2022 Développement d’un pipeline d’alignement et filtrages des données de contact Hi-C « ssDNA-specific » (en attente)
Porteur du projet
Aurèle Piazza
Personnes
Aurèle Piazza et Loqmen Anini (Etudiant L3 ENS, pour 7 semaines à partir du 23 mai)
Problématique biologique
Le projet vise à déterminer le mécanisme de la recherche d’homologie pendant la réparation de cassures double brin de l’ADN. Ce processus implique la recherche d’une copie d’ADN double-brin intact par la région d’ADN endommagée, présente sous forme simple-brin. Aucune méthode ne permet de déterminer ce qui est contacté par cet ADN simple-brin lors de la recherche d’homologie. Afin de déterminer directement les contacts réalisés par l’ADN lésé lors de sa réparation par recombinaison homologue, nous avons mis au point un protocole dérivé du Hi-C permettant de détecter ces contacts chez la levure S. cerevisiae. Nous souhaitons maintenant mettre au point un pipeline d’analyse de ce type de données
Questions
Nous avons généré de nombreuses données biologiques mais l’analyse est principalement faire « à la main », fastidieuse, et ne filtre pas certains contacts erronés. Nous voulons standardiser et automatiser l’analyse, afin qu’elle retourne des profils de contacts entre plusieurs sites simple brins et le reste du génome.
Données
Les données d’entrée sont :
un génome de référence (Saccharomyces cerevisiae S288c)

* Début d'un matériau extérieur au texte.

/-- BARRIER_HOME_APPLY (R114). -/
def execBarrierHomeApply (rids : List Nat) (s : State) : Host.Outcome State Fault Refusal := .next (s.barrierApply rids)

/-- Where a poll reads: an on-chip object stays, and a global address is translated again, so that no poll uses a dropped
translation; a miss waits for a walk (R115, R154, R157). -/
def State.pollReach (s : State) (th key : Nat) (va : BitVec 64) : Reach :=
  let vpn := va.toNat / 65536
  if !isHbm key then .at_ key 0
  else match s.tlbFind (coreOfTh th) (s.thr th).ctx vpn with
  | some e => .at_ (e.frame * 65536 + va.toNat % 65536) e.pte
  | none => match (s.thr th).walk with
    | .failed v r => if v = vpn then .trap ⟨8, cPageFault, r, none⟩ else .walk vpn
    | _ => .walk vpn

/-- BARRIER_POLL (R115): a GBAR re-reads PHASE at a home that is not its own core's scratchpad. -/
def execBarrierPoll (th : Nat) (s : State) : Host.Outcome State Fault Refusal :=
  .next (match (s.thr th).park with
    | .phase key va ph d src =>
      let t := s.thr th
      if t.frz || t.pfrz || t.sfrz || (match t.walk with | .waiting _ => true | _ => false) then s
      else match s.pollReach th key va with
      | .trap x => s.pollFail th src x.cause x.info
      | .walk vpn => s.threadWalk th vpn
      | .at_ key pte =>
        let p := onePart key va pte 16 0 0
        if !s.homeReady p then s.askPart p false ⟨s.tick, s.tid th⟩ none
        else match s.homeCheck (s.newReq th src .load [p] false) p with
          | .drained => s
          | .fail c i => s.pollFail th src c i
          | .ok => (s.touch p (coreOfTh th) t.ctx).pollRead th key ph d src
    | _ => s)

end Sys2Proof.Machine
end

Une liste de coordonnées génomiques de sites de restrictions DpnII (GATC)
Une liste d’oligonucléotides correspondants à ces positions contenant de petites variations de séquence comparé à la référence génomique
Des fichiers de séquencage paired-end 150 bp issu d’un séquenceur Illumina NovaSeq6000 (fastq.gz). Ces séquences correspondent à un enrichissement de certains sites de restriction par double capture effectuée sur une librairie Hi-C.
Date
Date de début : 23 mai 2022
Données : Déjà disponibles
La date souhaitée de fin du projet : 14 Juillet 2022
Attentes
Co-encadrer le stage de Loqmen Anini pour créer un pipeline nextflow.